(Items listed in a dataset)
=== Section Start ===

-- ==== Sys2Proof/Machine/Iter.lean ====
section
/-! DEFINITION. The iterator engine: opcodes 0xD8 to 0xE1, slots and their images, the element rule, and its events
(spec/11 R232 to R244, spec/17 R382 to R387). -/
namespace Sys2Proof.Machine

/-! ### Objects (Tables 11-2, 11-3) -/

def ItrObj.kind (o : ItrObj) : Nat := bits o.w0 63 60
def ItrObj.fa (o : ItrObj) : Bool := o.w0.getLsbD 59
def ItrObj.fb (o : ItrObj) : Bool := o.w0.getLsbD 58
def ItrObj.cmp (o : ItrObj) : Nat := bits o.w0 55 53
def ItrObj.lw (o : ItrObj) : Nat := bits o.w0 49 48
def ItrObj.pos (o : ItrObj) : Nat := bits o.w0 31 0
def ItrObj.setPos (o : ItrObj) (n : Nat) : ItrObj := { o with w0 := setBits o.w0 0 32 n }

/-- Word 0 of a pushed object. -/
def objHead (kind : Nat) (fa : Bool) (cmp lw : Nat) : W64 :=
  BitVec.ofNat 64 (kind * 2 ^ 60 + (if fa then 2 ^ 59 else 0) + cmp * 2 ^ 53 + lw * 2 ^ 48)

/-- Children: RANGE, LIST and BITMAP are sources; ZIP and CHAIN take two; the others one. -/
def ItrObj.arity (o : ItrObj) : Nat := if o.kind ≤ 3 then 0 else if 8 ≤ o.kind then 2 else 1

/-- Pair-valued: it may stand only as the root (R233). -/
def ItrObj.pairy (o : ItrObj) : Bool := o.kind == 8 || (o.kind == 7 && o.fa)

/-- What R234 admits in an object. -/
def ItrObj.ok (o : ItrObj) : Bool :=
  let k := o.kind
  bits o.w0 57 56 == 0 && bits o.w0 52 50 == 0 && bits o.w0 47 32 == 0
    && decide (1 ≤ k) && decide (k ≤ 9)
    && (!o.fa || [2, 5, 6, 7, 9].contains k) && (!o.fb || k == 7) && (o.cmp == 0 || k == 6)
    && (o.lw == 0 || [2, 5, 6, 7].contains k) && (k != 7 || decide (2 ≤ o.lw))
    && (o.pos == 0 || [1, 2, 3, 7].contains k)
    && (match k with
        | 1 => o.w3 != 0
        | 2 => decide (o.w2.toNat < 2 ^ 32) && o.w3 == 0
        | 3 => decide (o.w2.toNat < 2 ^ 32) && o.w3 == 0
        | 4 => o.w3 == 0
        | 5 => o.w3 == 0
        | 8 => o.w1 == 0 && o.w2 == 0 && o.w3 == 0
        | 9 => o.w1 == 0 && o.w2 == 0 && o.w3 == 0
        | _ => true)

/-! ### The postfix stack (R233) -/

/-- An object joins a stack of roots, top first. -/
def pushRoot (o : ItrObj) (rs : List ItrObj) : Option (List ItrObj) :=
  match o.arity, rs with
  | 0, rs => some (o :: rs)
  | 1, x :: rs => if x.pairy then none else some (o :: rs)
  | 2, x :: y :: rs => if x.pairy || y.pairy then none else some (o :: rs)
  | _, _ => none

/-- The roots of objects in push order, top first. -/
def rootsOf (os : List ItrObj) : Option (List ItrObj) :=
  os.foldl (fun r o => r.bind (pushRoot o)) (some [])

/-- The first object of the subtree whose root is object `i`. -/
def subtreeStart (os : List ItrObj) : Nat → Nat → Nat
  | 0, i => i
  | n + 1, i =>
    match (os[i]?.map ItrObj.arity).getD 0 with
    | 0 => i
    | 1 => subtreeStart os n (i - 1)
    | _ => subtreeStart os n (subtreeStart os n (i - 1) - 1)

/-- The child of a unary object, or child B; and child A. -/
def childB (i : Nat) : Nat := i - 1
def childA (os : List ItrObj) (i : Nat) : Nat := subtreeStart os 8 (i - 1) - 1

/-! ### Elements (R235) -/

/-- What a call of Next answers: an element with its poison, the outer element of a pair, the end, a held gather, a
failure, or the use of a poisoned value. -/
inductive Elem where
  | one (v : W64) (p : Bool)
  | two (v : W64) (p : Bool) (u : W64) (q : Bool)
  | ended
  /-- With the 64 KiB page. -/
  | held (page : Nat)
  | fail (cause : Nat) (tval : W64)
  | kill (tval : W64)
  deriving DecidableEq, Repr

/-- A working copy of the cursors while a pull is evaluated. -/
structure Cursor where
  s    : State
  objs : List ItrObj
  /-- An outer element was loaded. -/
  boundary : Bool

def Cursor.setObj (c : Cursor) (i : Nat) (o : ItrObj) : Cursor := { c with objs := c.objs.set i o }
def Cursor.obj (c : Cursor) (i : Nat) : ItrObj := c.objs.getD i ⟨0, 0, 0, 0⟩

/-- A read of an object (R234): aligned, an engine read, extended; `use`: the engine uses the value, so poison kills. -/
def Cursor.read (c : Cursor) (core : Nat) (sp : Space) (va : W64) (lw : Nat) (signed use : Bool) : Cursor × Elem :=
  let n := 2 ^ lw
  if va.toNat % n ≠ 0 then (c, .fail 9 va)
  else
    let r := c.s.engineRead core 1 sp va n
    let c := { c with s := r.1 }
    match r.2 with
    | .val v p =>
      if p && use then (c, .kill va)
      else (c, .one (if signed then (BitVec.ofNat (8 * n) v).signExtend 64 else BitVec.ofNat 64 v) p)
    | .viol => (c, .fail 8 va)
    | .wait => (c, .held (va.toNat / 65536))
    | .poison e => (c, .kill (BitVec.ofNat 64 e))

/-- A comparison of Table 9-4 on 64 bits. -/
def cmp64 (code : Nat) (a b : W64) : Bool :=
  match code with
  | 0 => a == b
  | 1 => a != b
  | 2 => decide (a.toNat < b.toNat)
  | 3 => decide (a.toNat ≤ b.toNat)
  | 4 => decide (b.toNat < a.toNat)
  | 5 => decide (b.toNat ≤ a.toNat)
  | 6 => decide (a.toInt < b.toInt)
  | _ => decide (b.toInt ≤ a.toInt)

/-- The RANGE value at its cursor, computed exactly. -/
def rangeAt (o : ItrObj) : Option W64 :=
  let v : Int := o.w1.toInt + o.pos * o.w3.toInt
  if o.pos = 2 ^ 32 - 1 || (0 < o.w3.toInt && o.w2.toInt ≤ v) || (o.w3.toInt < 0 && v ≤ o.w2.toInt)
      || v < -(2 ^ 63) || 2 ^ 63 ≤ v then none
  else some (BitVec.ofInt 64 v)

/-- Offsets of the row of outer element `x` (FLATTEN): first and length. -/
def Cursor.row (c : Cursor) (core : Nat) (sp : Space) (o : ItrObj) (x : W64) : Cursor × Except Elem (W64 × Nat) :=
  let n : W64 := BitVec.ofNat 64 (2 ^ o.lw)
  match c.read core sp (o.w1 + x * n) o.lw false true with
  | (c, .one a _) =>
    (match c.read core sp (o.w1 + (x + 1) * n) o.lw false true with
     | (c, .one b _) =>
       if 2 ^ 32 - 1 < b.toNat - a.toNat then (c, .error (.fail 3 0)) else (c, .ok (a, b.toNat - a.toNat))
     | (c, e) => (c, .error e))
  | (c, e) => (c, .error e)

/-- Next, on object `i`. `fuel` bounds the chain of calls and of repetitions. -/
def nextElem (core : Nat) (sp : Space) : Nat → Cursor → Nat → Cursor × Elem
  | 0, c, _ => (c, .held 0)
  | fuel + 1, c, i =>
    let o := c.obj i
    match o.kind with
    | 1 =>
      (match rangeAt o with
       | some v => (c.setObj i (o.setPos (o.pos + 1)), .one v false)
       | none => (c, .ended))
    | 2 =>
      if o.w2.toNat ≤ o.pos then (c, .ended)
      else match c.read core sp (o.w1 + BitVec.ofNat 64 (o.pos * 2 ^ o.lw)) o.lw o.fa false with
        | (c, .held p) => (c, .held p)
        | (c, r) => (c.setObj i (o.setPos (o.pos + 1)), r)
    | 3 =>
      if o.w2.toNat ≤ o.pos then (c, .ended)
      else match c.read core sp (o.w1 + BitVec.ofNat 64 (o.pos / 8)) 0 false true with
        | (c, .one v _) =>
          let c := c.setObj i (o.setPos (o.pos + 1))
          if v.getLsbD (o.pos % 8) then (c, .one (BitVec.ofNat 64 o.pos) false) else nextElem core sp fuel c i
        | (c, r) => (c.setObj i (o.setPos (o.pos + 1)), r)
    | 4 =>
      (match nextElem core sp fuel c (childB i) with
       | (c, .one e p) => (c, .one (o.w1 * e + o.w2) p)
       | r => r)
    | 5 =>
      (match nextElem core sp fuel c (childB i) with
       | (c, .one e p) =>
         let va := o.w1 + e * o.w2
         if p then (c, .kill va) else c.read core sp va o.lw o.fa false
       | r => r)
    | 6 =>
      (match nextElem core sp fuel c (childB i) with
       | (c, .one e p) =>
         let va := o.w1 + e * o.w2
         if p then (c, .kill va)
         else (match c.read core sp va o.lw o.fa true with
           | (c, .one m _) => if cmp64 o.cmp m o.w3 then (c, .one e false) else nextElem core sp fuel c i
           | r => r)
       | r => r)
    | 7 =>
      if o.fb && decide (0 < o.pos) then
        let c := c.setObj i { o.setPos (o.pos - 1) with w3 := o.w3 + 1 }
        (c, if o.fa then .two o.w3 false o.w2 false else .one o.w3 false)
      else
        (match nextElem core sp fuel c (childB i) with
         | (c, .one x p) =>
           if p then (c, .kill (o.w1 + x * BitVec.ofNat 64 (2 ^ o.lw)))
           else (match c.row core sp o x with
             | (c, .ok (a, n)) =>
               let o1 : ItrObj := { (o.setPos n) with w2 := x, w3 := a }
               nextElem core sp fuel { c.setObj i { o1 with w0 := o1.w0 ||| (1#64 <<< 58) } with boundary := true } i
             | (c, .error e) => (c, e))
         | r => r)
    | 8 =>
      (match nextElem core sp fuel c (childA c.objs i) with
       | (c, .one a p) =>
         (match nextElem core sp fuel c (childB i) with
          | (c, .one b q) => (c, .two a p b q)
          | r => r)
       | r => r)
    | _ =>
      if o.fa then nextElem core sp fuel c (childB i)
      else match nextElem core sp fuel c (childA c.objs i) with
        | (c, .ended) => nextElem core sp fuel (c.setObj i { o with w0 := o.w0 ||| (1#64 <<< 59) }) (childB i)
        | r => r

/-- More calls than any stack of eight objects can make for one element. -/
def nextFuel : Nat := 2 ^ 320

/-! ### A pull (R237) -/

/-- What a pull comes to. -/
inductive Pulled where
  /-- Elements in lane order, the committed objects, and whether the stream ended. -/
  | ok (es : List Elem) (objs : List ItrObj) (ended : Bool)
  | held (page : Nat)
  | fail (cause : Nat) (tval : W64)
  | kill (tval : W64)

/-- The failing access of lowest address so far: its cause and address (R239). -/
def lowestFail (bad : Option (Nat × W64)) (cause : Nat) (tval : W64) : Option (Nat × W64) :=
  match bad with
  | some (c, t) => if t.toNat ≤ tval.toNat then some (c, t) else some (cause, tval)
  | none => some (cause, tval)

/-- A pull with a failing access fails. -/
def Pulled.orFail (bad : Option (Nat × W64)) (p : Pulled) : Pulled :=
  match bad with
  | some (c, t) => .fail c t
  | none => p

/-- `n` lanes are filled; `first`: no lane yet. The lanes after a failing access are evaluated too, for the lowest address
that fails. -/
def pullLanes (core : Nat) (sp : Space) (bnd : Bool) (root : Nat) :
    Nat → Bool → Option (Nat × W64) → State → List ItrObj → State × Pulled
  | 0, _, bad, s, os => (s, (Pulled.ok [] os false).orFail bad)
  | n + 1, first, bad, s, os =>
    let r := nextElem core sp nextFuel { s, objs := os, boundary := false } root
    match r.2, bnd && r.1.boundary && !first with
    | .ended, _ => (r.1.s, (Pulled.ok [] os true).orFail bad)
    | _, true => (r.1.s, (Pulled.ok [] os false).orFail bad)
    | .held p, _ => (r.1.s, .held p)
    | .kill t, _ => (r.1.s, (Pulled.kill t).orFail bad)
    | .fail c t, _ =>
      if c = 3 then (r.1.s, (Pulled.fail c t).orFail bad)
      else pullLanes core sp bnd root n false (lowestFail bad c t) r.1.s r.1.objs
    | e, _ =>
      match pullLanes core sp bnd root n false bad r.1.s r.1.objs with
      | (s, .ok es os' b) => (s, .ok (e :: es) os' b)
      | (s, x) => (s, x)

=== Section End ===
=== Section Start ===

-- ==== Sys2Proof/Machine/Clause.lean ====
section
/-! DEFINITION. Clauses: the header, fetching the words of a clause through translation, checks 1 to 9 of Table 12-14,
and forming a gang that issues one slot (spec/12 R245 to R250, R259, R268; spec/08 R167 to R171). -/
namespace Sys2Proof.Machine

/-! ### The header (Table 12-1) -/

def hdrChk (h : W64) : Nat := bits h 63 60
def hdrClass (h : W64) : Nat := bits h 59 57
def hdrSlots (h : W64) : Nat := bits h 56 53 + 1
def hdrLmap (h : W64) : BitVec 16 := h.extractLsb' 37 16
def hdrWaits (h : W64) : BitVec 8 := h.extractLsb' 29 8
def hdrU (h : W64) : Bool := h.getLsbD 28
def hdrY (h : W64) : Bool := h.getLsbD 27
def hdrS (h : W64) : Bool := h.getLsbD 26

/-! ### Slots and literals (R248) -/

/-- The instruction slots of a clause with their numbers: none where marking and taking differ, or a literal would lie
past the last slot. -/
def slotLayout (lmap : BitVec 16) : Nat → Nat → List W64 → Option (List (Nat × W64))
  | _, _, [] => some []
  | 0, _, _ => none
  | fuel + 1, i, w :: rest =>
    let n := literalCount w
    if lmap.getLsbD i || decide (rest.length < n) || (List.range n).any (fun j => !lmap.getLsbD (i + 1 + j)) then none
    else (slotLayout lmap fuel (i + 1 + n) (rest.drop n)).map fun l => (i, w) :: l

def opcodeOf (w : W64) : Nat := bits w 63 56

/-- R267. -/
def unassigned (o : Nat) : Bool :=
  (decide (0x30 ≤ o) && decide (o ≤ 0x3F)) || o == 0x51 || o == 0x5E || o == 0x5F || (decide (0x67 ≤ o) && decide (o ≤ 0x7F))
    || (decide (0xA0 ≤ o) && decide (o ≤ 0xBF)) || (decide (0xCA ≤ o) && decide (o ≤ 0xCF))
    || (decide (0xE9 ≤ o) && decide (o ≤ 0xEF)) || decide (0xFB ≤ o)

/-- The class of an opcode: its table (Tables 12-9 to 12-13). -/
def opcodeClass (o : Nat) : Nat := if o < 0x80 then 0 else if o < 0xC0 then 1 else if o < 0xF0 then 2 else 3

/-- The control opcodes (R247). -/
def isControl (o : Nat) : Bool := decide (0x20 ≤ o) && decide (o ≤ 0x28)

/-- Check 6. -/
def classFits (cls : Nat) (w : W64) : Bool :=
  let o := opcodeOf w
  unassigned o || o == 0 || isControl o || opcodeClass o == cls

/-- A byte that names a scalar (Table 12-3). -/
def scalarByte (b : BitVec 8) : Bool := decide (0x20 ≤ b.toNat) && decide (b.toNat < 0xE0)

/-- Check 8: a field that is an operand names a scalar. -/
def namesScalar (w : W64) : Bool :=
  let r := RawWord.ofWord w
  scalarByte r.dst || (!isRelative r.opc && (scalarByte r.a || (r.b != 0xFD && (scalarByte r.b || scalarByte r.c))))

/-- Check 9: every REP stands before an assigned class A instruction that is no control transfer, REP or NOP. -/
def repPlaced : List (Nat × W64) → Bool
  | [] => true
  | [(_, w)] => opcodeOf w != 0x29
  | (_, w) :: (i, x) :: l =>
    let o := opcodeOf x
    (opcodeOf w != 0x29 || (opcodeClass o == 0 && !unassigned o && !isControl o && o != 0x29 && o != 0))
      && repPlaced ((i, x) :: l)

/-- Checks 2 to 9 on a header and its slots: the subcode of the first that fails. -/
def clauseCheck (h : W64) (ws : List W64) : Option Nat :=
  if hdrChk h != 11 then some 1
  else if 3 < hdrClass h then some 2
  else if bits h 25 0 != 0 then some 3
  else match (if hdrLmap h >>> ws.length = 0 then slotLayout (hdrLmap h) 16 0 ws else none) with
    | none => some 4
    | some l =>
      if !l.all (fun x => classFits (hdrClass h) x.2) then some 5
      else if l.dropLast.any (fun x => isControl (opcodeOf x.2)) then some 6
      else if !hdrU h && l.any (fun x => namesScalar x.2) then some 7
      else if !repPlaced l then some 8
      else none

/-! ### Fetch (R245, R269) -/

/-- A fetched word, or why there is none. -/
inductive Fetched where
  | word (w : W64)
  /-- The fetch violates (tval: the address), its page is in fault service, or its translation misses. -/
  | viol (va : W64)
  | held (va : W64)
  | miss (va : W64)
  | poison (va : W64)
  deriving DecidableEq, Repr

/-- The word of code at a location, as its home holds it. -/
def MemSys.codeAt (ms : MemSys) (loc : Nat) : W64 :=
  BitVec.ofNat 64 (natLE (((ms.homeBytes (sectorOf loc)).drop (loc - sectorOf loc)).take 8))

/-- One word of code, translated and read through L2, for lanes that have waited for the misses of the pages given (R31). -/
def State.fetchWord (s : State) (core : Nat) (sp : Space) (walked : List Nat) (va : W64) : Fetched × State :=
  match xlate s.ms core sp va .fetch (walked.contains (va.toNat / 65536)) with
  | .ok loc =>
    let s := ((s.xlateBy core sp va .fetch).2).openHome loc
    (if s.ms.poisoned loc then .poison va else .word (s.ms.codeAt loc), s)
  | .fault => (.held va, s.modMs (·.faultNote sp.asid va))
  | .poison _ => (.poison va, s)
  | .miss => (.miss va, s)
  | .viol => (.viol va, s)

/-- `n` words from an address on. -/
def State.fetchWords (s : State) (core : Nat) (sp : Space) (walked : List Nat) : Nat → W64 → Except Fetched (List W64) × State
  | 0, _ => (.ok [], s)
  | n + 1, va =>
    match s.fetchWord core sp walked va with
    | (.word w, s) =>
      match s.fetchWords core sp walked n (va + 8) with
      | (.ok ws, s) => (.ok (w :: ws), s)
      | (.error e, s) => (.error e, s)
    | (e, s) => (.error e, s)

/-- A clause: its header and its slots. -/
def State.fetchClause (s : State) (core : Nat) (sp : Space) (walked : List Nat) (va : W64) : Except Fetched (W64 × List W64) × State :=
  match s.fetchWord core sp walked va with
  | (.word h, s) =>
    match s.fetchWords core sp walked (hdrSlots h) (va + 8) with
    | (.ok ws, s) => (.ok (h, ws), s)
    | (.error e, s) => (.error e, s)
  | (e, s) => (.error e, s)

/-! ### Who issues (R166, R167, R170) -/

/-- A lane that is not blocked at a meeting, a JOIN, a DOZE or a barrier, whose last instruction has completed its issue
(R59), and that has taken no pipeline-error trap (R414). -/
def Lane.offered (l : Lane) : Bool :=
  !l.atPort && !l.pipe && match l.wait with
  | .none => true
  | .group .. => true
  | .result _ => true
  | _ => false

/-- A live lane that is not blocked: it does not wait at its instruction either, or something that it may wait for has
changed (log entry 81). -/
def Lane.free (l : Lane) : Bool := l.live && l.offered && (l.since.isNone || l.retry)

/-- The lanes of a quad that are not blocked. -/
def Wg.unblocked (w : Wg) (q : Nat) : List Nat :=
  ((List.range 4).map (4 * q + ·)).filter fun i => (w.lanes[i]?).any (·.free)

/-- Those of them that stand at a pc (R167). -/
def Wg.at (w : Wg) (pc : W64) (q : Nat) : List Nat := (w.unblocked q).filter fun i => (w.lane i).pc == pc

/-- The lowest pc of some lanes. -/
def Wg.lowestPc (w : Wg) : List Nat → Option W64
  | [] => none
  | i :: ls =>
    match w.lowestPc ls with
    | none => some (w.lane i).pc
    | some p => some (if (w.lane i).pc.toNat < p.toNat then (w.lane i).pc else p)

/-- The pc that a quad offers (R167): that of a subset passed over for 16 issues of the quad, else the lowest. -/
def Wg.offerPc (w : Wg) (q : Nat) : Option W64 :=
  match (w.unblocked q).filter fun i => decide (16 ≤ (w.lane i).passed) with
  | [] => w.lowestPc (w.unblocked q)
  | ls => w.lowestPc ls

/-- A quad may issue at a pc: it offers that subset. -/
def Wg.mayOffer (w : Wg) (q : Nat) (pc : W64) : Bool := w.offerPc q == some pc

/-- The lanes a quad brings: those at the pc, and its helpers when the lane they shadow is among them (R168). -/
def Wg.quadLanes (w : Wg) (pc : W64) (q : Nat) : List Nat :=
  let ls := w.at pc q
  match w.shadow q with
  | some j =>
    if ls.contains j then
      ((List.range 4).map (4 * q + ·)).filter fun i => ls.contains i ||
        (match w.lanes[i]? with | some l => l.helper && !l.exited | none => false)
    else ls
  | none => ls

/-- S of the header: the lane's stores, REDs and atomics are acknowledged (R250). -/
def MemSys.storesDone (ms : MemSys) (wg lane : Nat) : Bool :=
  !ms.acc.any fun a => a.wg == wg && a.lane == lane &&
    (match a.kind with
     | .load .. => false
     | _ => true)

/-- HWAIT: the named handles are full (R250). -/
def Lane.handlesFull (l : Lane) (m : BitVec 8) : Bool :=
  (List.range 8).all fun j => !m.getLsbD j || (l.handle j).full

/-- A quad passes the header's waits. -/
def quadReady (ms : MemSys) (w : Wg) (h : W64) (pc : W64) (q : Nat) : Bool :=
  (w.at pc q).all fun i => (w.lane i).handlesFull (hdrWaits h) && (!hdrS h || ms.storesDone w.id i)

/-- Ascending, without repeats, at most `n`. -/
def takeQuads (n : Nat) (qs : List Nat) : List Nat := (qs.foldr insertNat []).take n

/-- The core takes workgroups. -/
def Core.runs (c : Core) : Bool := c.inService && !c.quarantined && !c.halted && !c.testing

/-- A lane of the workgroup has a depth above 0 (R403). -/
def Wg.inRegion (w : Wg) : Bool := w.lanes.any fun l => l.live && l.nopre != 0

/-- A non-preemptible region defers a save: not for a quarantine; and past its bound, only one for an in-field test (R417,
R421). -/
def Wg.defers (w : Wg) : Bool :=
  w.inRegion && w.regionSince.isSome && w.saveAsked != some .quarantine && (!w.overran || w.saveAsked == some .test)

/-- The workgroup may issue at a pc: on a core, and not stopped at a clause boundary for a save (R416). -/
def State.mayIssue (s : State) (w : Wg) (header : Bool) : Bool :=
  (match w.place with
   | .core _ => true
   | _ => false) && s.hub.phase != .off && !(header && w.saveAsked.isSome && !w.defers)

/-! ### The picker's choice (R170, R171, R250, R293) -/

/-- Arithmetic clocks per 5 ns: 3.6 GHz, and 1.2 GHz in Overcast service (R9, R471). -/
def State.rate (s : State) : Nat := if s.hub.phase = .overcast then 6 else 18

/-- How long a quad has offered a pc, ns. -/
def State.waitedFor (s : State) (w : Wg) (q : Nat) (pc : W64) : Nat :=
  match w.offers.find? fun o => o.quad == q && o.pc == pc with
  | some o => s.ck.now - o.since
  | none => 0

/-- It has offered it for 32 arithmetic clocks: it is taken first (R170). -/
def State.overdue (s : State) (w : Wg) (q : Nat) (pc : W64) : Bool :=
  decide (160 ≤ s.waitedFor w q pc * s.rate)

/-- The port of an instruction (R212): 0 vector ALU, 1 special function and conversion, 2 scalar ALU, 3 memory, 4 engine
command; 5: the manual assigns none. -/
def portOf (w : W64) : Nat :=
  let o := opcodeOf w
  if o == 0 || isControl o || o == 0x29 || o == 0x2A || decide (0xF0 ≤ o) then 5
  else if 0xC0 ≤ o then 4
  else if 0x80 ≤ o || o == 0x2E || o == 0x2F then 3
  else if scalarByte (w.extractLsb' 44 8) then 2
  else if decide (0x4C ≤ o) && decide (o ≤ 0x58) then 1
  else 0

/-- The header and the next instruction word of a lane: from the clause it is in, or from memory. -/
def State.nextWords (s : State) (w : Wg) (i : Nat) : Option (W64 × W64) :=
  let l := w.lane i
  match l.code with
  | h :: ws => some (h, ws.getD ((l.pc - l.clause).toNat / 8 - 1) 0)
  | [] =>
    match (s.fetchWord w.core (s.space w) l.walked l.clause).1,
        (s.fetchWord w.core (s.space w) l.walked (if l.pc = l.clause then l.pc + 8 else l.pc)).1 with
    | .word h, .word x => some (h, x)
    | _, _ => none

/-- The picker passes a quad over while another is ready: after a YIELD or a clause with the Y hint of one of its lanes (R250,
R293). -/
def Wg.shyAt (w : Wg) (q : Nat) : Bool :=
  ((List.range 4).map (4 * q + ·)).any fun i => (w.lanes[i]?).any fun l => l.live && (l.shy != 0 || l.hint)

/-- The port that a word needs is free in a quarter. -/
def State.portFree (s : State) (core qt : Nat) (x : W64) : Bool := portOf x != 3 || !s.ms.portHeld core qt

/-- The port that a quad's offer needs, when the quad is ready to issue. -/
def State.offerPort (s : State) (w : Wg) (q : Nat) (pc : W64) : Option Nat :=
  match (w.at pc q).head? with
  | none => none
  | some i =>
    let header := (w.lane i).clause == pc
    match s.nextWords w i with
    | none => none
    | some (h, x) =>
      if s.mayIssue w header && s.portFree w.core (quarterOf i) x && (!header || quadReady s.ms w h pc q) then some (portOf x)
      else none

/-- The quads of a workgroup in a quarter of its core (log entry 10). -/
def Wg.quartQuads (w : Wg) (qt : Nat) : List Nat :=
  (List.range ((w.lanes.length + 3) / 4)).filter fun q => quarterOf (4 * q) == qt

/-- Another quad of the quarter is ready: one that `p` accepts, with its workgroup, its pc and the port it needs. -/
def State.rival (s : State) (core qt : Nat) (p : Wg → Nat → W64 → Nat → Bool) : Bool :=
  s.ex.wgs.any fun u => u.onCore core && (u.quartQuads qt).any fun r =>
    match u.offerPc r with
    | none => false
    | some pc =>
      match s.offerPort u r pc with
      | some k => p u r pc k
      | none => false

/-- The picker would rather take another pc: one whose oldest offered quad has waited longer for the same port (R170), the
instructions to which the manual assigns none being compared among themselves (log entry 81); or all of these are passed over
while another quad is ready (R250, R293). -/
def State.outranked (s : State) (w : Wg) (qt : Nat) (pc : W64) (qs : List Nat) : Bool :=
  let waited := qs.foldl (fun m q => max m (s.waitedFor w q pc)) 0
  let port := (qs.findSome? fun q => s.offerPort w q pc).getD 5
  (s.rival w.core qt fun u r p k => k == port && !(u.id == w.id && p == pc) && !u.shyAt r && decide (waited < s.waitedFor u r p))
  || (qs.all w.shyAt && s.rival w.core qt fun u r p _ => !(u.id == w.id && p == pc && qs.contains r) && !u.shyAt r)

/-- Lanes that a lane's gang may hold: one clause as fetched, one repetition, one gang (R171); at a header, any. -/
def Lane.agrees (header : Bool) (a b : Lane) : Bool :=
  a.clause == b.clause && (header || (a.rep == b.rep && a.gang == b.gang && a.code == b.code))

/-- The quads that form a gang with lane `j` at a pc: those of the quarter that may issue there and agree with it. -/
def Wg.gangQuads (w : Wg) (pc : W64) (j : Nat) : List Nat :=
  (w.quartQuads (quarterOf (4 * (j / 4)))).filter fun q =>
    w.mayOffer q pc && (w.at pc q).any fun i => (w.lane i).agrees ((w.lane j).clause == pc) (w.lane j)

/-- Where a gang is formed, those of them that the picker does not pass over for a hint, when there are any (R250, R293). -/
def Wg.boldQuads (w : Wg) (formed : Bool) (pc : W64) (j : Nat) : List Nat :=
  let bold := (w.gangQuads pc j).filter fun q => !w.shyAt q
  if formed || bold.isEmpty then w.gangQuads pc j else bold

=== Section End ===

# BRIEF:
Match on "phase": copy every line in the records that has it.

# PROBLEM SOLUTION:
   | _ => false) && s.hub.phase != .off && !(header && w.saveAsked.isSome && !w.defers)
def State.rate (s : State) : Nat := if s.hub.phase = .overcast then 6 else 18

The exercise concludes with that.